Water 65 Similarly, high E.coli counts were associated with dairy cow crossings in a Wellington region

stream (Perrie et al., 2012). Once faecal pathogens are excreted, they begin to die; therefore, concentrations are highest in fresh dung, and dark, moist, cool conditions are best for pathogen survival (Davies-Colley et al., 2003). In this regard, dung excreted directly in or near water-bodies poses the greatest threat of pathogen contamination.

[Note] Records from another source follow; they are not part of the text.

/-- Initial values once the frames are written: flip-flops, RAM-mode memories and the sequences of the DSP cells (R277, R284, R314). -/
def State.initRegions (s : State) (c mask : Nat) : State :=
  let s := s.setReset c mask
  s.modBrim c (fun b =>
    let dsp := (regionsIn mask).foldl (fun m r => (List.range 128).foldl (fun m i =>
      sput (fun _ => Dsp.blank) m (128 * r + i) { Dsp.blank with seq := Config.dspWords (s.regionFrames c r) i }) m) b.dsp
    let queues := (regionsIn mask).foldl (fun m r => (List.range 40).foldl (fun m i =>
      sput (fun _ => QueueMem.blank) m (40 * r + i) (s.queueInit c (40 * r + i))) m) b.queues
    { b with dsp := dsp, queues := queues })

/-! ### A brim over one band cycle -/

/-- A running region over one band cycle (R277, R280, R281, R297): at a rising edge its flip-flops and its view of the time change;
its boundary outputs follow what the design carries, or its I/O cells. -/
def State.clockRegion (s : State) (c r : Nat) : State :=
  let fr := s.regionFrames c r
  let n := 8 * clusters r
  let mhz := s.regionMhz c r
  let k := clockOver mhz ((s.brim c).region r).phase
  let rise := k.2.1
  let out := Config.freeNat 1024 (s.free + 8)
  let draw := s.free
  let time := s.regionTime mhz
  let s := s.clockPins c r rise k.2.2
  let pin (j : Nat) : IoCell := sget (fun _ => IoCell.blank) (s.brim c).pins (24 * r + j)
  let edge := packBits 1024 (fun i =>
    hasOutput c r i && (if 960 ≤ i ∧ i % 2 = 0 then (pin ((i - 960) / 2)).out else bit out i))
  let s := s.modBrim c (fun b => b.modRegion r (fun x =>
    { x with flops := packBits (2 * n) (flopNext fr n draw rise x.flops), carry := carryChain fr n draw, edge := edge,
             tai := if rise then time else x.tai, phase := k.1 }))
  { s with free := s.free + 9 }

/-- The regions of a die whose clock rises in this band cycle. -/
def State.rises (s : State) (c r : Nat) : Bool :=
  s.regionRuns c r && (clockOver (s.regionMhz c r) ((s.brim c).region r).phase).2.1

/-- A brim over one band cycle: its queue memories, then its regions (R276). -/
def State.clockBrim (s : State) (c : Nat) : State :=
  if s.regionsLoaded c = 0 then s
  else
    let rs := (List.range 12).filter (s.regionRuns c)
    let up := (List.range 12).map (s.rises c)
    let s := (rs.flatMap (fun r => (List.range 40).map (40 * r + ·))).foldl
      (fun s m => s.clockQueue c (fun r => up.getD r false) m) s
    rs.foldl (fun s r => s.clockRegion c r) s

/-- Every brim of the package over one band cycle. -/
def State.clockBrims (s : State) : State := (List.range 48).foldl State.clockBrim s

end Sys2Proof.Machine
end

Overland flow may be responsible for the largest proportion of annual catchment yields of faecal contamination. For example, modelling in the Toenepi catchment estimated that 80% of the faecal contamination occurred by overland flow (Ritchie & Donnison, 2010). Although, this modelling assumed that 90% of streams were fully fenced and effluent was treated and discharged from a two-pond system, so direct deposition into streams and contamination from dairy shed effluent were less likely to occur. Conversely, in the Bog Burn catchment (Southland), 78% of the total stream E.coli load from dairy farms was from direct drainage of irrigated dairy shed effluent onto mole-pipe drained land10, with overland flow, subsurface drainage and direct deposition of dung contributing 16%, 6% and 0.1% respectively (Monaghan et al., 2007). Within the whole catchment considering other land uses, irrigation of dairy shed effluent contributed approximately 65% of the E.coli generated and discharged to the Bog Burn Stream (Monaghan et al., 2007). These studies emphasise the importance of the management system in place in contributing to overall loads.

Stock exclusion and effluent management changes in some dairying catchments have not achieved contact recreation standards in waterways (Ritchie & Donnison, 2010). Riparian vegetation strips can prevent access to waterways as well as trap microbes being washed down-slope into streams (Collins et al., 2007; Monaghan et al., 2007). However, indicator bacteria can remain in farm run-off trapped in buffer strips and can be released to surface water in high flow events (Ritchie & Donnison, 2010). In addition, once in streams, faecal indicator bacteria can survive in bed sediments, and re-suspend in the water during flood events (Ritchie & Donnison, 2010).